Each stage comes with its own set of challenges, processes, technologies, and solutions. Knowing which stage you are in is key because it allows you to know what you should be thinking of, how to set your goals, what tools to use and how to get to the next stage.
Disclaimer: These stages are a lot more granular and different across products and industries. Some of these stages deserve a book of their own.
Stage 1: Problem Fit
Do your customers really have the problems that you want to solve?

With every exciting idea comes a number of assumptions. Some of these are riskier than others. So you really want to validate your assumptions early and at low cost before getting to the next stage. Early stage customer interviews can save you a fortune in Engineering.
Joost Lobbes, Product Innovation at Rabobank
In this stage, you really want to get a deep understanding of who your customer is, what are they trying to do and how do they do this today. More and more companies have been using frameworks like Jobs To Be Done to capture this information (read more here).
You actually DO NOT want to build anything until you have clear answers to these questions.
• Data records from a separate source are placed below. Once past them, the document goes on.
-- ==== Sys2Proof/Tests/Slice0.lean ====
section
/-! SUPPORT. Tests of single commands against the manual's worked cases, refusals of ill-formed commands, and a witness for every statement with hypotheses. -/

namespace Sys2Proof.Tests

set_option Elab.async false

open Sys2Proof.Machine

/-! ## Ill-formed commands are refused -/

/-- An order frame of another type (R170). -/
theorem test_wf_refuses_order_frame_type :
    (Instr.orderFrameBegin .a [0x02, 0]).wf = false ∧ (Instr.stalled (.orderFrame .a [])).wf = false := by decide

/-- An ACCEPT of another type (R170). -/
theorem test_wf_refuses_accept_type : (Instr.accept .a [0x01, 0]).wf = false := by decide

/-- A data frame longer than a block (R170). -/
theorem test_wf_refuses_long_data : (Instr.dataFrame .a (List.replicate 513 0) true).wf = false := by
  decide +kernel

/-- A yield whose data is no whole block, a burst of no bits, of more than 9, or past the block's end, and an
uncorrectable length of 1–9 (R29, R92). -/
theorem test_wf_refuses_yield :
    (Instr.sectorEnd 0 ⟨[0], .clean⟩).wf = false ∧
    (Instr.sectorEnd 0 ⟨List.replicate 512 0, .burst 0 0⟩).wf = false ∧
    (Instr.sectorEnd 0 ⟨List.replicate 512 0, .burst 0 10⟩).wf = false ∧
    (Instr.sectorEnd 0 ⟨List.replicate 512 0, .burst 4090 9⟩).wf = false ∧
    (Instr.sectorEnd 0 ⟨List.replicate 512 0, .uncorrectable 9⟩).wf = false := by
  decide +kernel

/-- A decoder's turn that names no port, or one twice (R162). -/
theorem test_wf_refuses_turn :
    (∀ l ∈ [[], [Path.a, .a]], ∀ c ∈ [Instr.read l, .write l, .verify l, .position l, .reserve l, .release l,
      .recalibrate l false, .setGroup l, .setNotices l, .clearNotices l, .reportCondition l, .fetchGeometry l,
      .fetchProfile l, .fetchSpareMap l, .fetchExtents l, .fetchLadder l, .fetchPolicy l, .fetchWatch l,
      .fetchDriveStatus l, .loadTable l, .assignAlternate l, .forceRelease l, .directorReset l,
      .unknownOrderCode l], c.wf = false) := by decide

/-! ## Small states -/

/-- C = 200, H = 4, S = 4: drive 3 of the manual's worked cases. -/
def geo : Geometry := ⟨true, 200, 4, 4, 0, false, false⟩

/-- Drive 3 present with that geometry, in this monitor state, at cylinder 13. -/
def withDrive (st : DriveState) : State :=
  (State.reset.setGeom 3 geo).setMon 3 { Monitor.initial with state := st, cylinder := 13 }

/-- A monitor change on drive 3. -/
def onMon (s : State) (f : Monitor → Monitor) : State := s.setMon 3 (f (s.monOf 3))

/-- A request of path A, tag 1, for three blocks from (13, 0, 5), with these last-block bytes. -/
def request (o : QOrder) (last : Nat) : Request :=
  ⟨.a, 1, o, ⟨13, 0, 5⟩, 3, last, false, false, 0, 0, false, false, 0, .none, true⟩

/-- Its block number: (13×4+0)×32+5. -/
def block5 : Nat := 1669

/-- Drive 3 with this one request in service. -/
def serving (st : DriveState) (r : Request) : State := (withDrive st).setQueue 3 [r]

/-- The path's slot and link for that request. -/
def linked (s : State) (l : Link) : State :=
  s.setPort .a { s.port .a with link := l, tags := (s.port .a).tags.set 1 .outstanding }

/-- The engine held by that request, at its first block, in this phase. -/
def held (ph : Phase) : Engine :=
  { Engine.freeWith [] with
    holder := some (.host 3 .a 1), phase := ph, current := some ⟨block5, ⟨13, 0, 5⟩⟩ }

/-- The request connected on path A, the sector before its block in progress. -/
def connected (r : Request) (f : Engine → Engine) : State :=
  linked (onMon ((serving .transferring r).setEngine (f (held .running))) fun m => { m with sector := 4 }) .connected

/-- A block of one byte value. -/
def blockOfByte (b : Byte) : List Byte := List.replicate 512 b

/-- A home-range mark of drive 3's track (13, 0). -/
def mark5 : Mark := ⟨13, 0, 5, false⟩

/-- An order frame: code, tag byte, drive byte, then the twelve bytes that follow. -/
def frame (code b2 drive : Byte) (rest : List Byte) : List Byte :=
  (0x01 :: code :: b2 :: drive :: rest ++ List.replicate 16 0).take 16

/-- The port of a path holds this frame, received. -/
def holding (s : State) (p : Path) (f : List Byte) : State :=
  s.setPort p { s.port p with link := .receiving, rx := some f }

/-- What holds of the next state that a command answers. -/
def nextIs (c : Instr) (s : State) (f : State → Bool) : Bool :=
  match exec c s with
  | .next t => f t
  | _ => false

/-! ## Tests of single commands -/

/-- Power-on reset gives every path its mask, and keeps a line of a drive (R159; log entry 7). -/
theorem test_power_on :
    nextIs .powerOnReset (onMon (withDrive .ready) fun m => { m with cylinder := 90 }) (fun t =>
      (t.monOf 3).state == .absent && (t.port .s).mask == 0xFF && (t.port .b).mask == 0x0F &&
        t.policy == ⟨24, 2, 2, 15, 4, 30, 2⟩) = true := by decide +kernel

/-- An online rise starts the spin check of an OFFLINE drive (R6). -/
theorem test_online_rise :
    nextIs (.onlineRise 3) (withDrive .offline) (fun t => (t.monOf 3).state == .spinCheck) = true := by decide +kernel

/-- An online fall ends the request in service DRIVE LOST, naming its next block (R21, Table 5-5). -/
theorem test_online_fall :
    nextIs (.onlineFall 3) (linked (serving .orienting (request .read 512)) .free) (fun t =>
      (t.monOf 3).state == .offline && (t.port .a).endings ==
        [⟨some 1, .driveLost, false, false, some 3, 0, some ⟨some ⟨13, 0, 5⟩, ⟨13, 0, 5⟩, false⟩, none⟩]) = true := by
  decide +kernel

/-- A pulse in progress counts in the gate that opens (R7). -/
theorem test_gate_open :
    nextIs (.gateOpen 3 true) (withDrive .spinCheck) (fun t => (t.monOf 3).gatePulses == 1) = true := by decide +kernel

/-- A drive in an open gate with these tallies. -/
def gated (pulses passes fails : Nat) (last : Bool) : State :=
  onMon (withDrive .spinCheck) fun m =>
    { m with gateOpen := true, gatePulses := pulses, gatePasses := passes, gateFails := fails, lastGatePassed := last }

/-- 188 pulses pass and 187 fail (R8). -/
theorem test_gate_close :
    nextIs (.gateClose 3 false) (gated 188 0 0 true) (fun t => (t.monOf 3).state == .recalibrating) = true ∧
    nextIs (.gateClose 3 false) (gated 187 0 0 true) (fun t =>
      (t.monOf 3).gateFails == 1 && (t.monOf 3).lastGatePassed == false) = true := by decide +kernel

/-- The 30th gate without two passes in a row (R8). -/
theorem test_give_up :
    nextIs (.spinCheckGiveUp 3 false) (gated 197 15 14 true) (fun t =>
      (t.monOf 3).state == .faulted && (t.monOf 3).cause == .speed) = true := by decide +kernel

/-- An index pulse at counter 31 clears the mismatch count (R11). -/
theorem test_index :
    nextIs (.indexPulse 3) (onMon (withDrive .ready) fun m => { m with sector := 31, mismatch := 1 }) (fun t =>
      (t.monOf 3).sector == 0 && (t.monOf 3).mismatch == 0 && (t.scanOf 3).idle == 1) = true := by decide +kernel

/-- A second mismatch is a clock fault (R11). -/
theorem test_clock_fault :
    nextIs (.clockFault 3) (onMon (withDrive .ready) fun m => { m with sector := 30, mismatch := 1 }) (fun t =>
      (t.monOf 3).cause == .clock && (t.monOf 3).mismatch == 2) = true := by decide +kernel

/-- The counter wraps from 31 to 0 without an index, and stays 0 after one (R10). -/
theorem test_sector_pulse :
    nextIs (.sectorPulse 3 mark5) (onMon (withDrive .ready) fun m => { m with sector := 31 }) (fun t =>
      (t.monOf 3).sector == 0) = true ∧
    nextIs (.sectorPulse 3 mark5) (onMon (withDrive .ready) fun m => { m with indexTaken := true }) (fun t =>
      (t.monOf 3).sector == 0 && !(t.monOf 3).indexTaken) = true := by decide +kernel

/-- The recall of sector 5 goes out at the pulse that begins sector 3, with M = 2 (R69, R73). -/
theorem test_recall :
    nextIs (.sectorPulse 3 mark5)
      (onMon (linked (serving .orienting (request .read 512)) .free) fun m => { m with sector := 2 }) (fun t =>
        (t.port .a).out == [.recall 1 0 false] && t.engine.phase == .recalling) = true := by decide +kernel

/-- Seek-complete puts the drive of a READ in ORIENTING (R13). -/
theorem test_seek_complete :
    nextIs (.seekComplete 3)
      (onMon (serving .seeking (request .read 512)) fun m => { m with target := 77 }) (fun t =>
        (t.monOf 3).state == .orienting && (t.monOf 3).cylinder == 77) = true := by decide +kernel

/-- The seek limit ends the request in service SEEK FAULT (R13). -/
theorem test_seek_limit :
    nextIs (.seekLimit 3) (linked (serving .seeking (request .read 512)) .free) (fun t =>
      (t.monOf 3).cause == .seek && (t.port .a).endings.map (·.code) == [.seekFault]) = true := by decide +kernel

/-- A fault line under the write gate is a WRITE fault (R19). -/
theorem test_fault_rise :
    nextIs (.faultRise 3) ((withDrive .transferring).setGate (some ⟨3, .write⟩)) (fun t =>
      (t.monOf 3).cause == .write) = true := by decide +kernel

/-- An order frame takes a FREE link (R160). -/
theorem test_order_frame :
    nextIs (.orderFrameBegin .b (frame 0x13 0 0 [])) State.reset (fun t => (t.port .b).link == .receiving) = true := by
  decide +kernel

/-- A READ of (13, 0, 5), 3 blocks, on tag 1, in the byte layout of Table 9-8. -/
def readFrame : List Byte := frame 0x01 0x01 3 [0, 13, 0, 5, 0, 3, 2, 0]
It is really easy to forget this, start building too early and end up with a solution that is looking for a problem or something that exists already.
Getting a deep understanding and validation of the problem early on will save you a lot of pain later down the line.
Common Stage 1 Challenges & Questions
- How do I avoid building at this Stage?
- When should I start building?
- Who should be part of the initial team?
Stage 2: Solution Fit
Does your solution actually solve the problem your prospects have?
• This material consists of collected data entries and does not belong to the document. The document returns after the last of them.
-- ==== Sys2Proof/Syntax.lean ====
section
/-! DEFINITION. The instructions of CORE: one constructor per row of spec/opcode_table.json, in the table's order
(spec 30_encoding.md R81). Operands are the fields of R6; a bit that R79 says is ignored is no operand. -/

namespace Sys2Proof

/-- The 35 instructions and the catch-all row of R81. `x`, `y` are register numbers, `n`, `nn`, `nnn` immediates (R6). -/
inductive Instr where
  /-- 00E0 (R160). -/
  | cls
  /-- 00EE (R101). -/
  | ret
  /-- 0NNN (R100): every family-0 word but 00E0 and 00EE. -/
  | sys (nnn : BitVec 12)
  /-- 1NNN (R102). -/
  | jp (nnn : BitVec 12)
  /-- 2NNN (R103). -/
  | call (nnn : BitVec 12)
  /-- 3XNN (R120). -/
  | seImm (x : Reg) (nn : Byte)
  /-- 4XNN (R121). -/
  | sneImm (x : Reg) (nn : Byte)
  /-- 5XY0 (R122), low nibble ignored. -/
  | seReg (x y : Reg)
  /-- 6XNN (R130). -/
  | ldImm (x : Reg) (nn : Byte)
  /-- 7XNN (R131). -/
  | addImm (x : Reg) (nn : Byte)
  /-- 8XY0 (R140). -/
  | ldReg (x y : Reg)
  /-- 8XY1 (R141). -/
  | orReg (x y : Reg)
  /-- 8XY2 (R142). -/
  | andReg (x y : Reg)
  /-- 8XY3 (R143). -/
  | xorReg (x y : Reg)
  /-- 8XY4 (R144). -/
  | addReg (x y : Reg)
  /-- 8XY5 (R145). -/
  | subReg (x y : Reg)
  /-- 8XY6 (R146), y ignored. -/
  | shr (x : Reg)
  /-- 8XY7 (R147). -/
  | subnReg (x y : Reg)
  /-- 8XYE (R148), y ignored. -/
  | shl (x : Reg)
  /-- 9XY0 (R123), low nibble ignored. -/
  | sneReg (x y : Reg)
  /-- ANNN (R180). -/
  | ldI (nnn : BitVec 12)
  /-- BNNN (R104). -/
  | jpV0 (nnn : BitVec 12)
  /-- CXNN (R133). -/
  | rnd (x : Reg) (nn : Byte)
  /-- DXYN (R161). -/
  | drw (x y : Reg) (n : BitVec 4)
  /-- EX9E (R124). -/
  | skp (x : Reg)
  /-- EXA1 (R125). -/
  | sknp (x : Reg)
  /-- FX07 (R170). -/
  | ldVxDt (x : Reg)
  /-- FX0A (R171). -/
  | ldVxK (x : Reg)
  /-- FX15 (R172). -/
  | ldDtVx (x : Reg)
  /-- FX18 (R173). -/
  | ldStVx (x : Reg)
  /-- FX1E (R181). -/
  | addI (x : Reg)
  /-- FX29 (R182). -/
  | ldF (x : Reg)
  /-- FX33 (R183). -/
  | ldB (x : Reg)
  /-- FX55 (R184); `x` is the number of the last register stored. -/
  | storeRegs (x : Reg)
  /-- FX65 (R185); `x` is the number of the last register loaded. -/
  | loadRegs (x : Reg)
  /-- Any other word (R105): the word itself, which the warning carries. -/
  | unrecognized (op : Word)
  deriving DecidableEq, Repr

end Sys2Proof
end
Our biggest challenge is understanding whether all the needs of our prospective customers are met by the product or service we are offering.
Harriet Coates, Product Owner, Ishka Global
In the Solution Fit stage, you want to build and break stuff super quickly to validate your hypothesis. This can be quite daunting, releasing an ‘incomplete’ product can result in frustrated users, you’ll often find early adopters are the most vocal. Your priority is to ensure that the solution and approach you have is the right one. Prioritize speed and get your product our there as quickly as you can. It doesn’t have to be perfect.
Only build what you really need to test your hypothesis and core business. It is very easy to start building out loads of admin functionality or features you need to scale. These are problems for later. Focus on value for your users. Get feedback. Measure what matters. Keep your costs low.
Common Stage 2 Challenges & Questions
- Do I need a CTO?
- What should be in my first release?
- What should I be measuring?
- How many users should I test with?
CUSTOMER STORY Ishka Global, a UK-based Aviation Financing company, used Massive Rocket to get the first iterations of their SaaS platform in front of potential customers early on, then go trough rapid iteration to ensure that the product centred around the highest value elements for their prospects and customers. Read the full story here >
Stage 3: Market Fit
Test the market demand for your product.


Even before you launch a product, you need a data strategy in place so that when you do launch, you can measure product performance from the get go. Without measuring milestones in your product like activation and retention metrics, you won’t have a clear sense of what to focus on to improve adoption and grow.
Kevin White, Growth Marketing at Segment
In the Market Fit stage, you should be in rapid experimentation mode running weekly experiments that are measured in real-time based on very clear goals. Keep a close eye on customer activation and retention. Revenue is always important (and you need a plan) but from a product point of view, you want new users to get to value super quickly and continue using your product every day.
This is also the place where you want to start designing the early stages of your Customer Experience Engine: collect data about your users, understand them deeply and start sending them relevant lifecycle communications as they progress through your product.
Stay focused on activation and retention. Don’t spend all your money on acquiring huge volumes of users until you are sure that they will get value from your product, convert and start generating revenue for you.
Build and test your plan to monetize your product. You want to be ready to fund your growth and raise your next rounds. Make sure that you test your pricing, price packages, business model and conversion points.
Common Stage 3 Challenges & Questions
- How do I get new users?
- How do I start gathering data?
- What do I need in my growth stack?
- How do I measure activation and retention?
CUSTOMER STORY Ekwateur, a France-based Green Energy company, used Massive Rocket to design their first lightweight growth stack and build it into their processes in order to make rapid, data-driven decisions at low cost. Read the full story here >
Stage 4: Growth
Scale, get more users and serve them better.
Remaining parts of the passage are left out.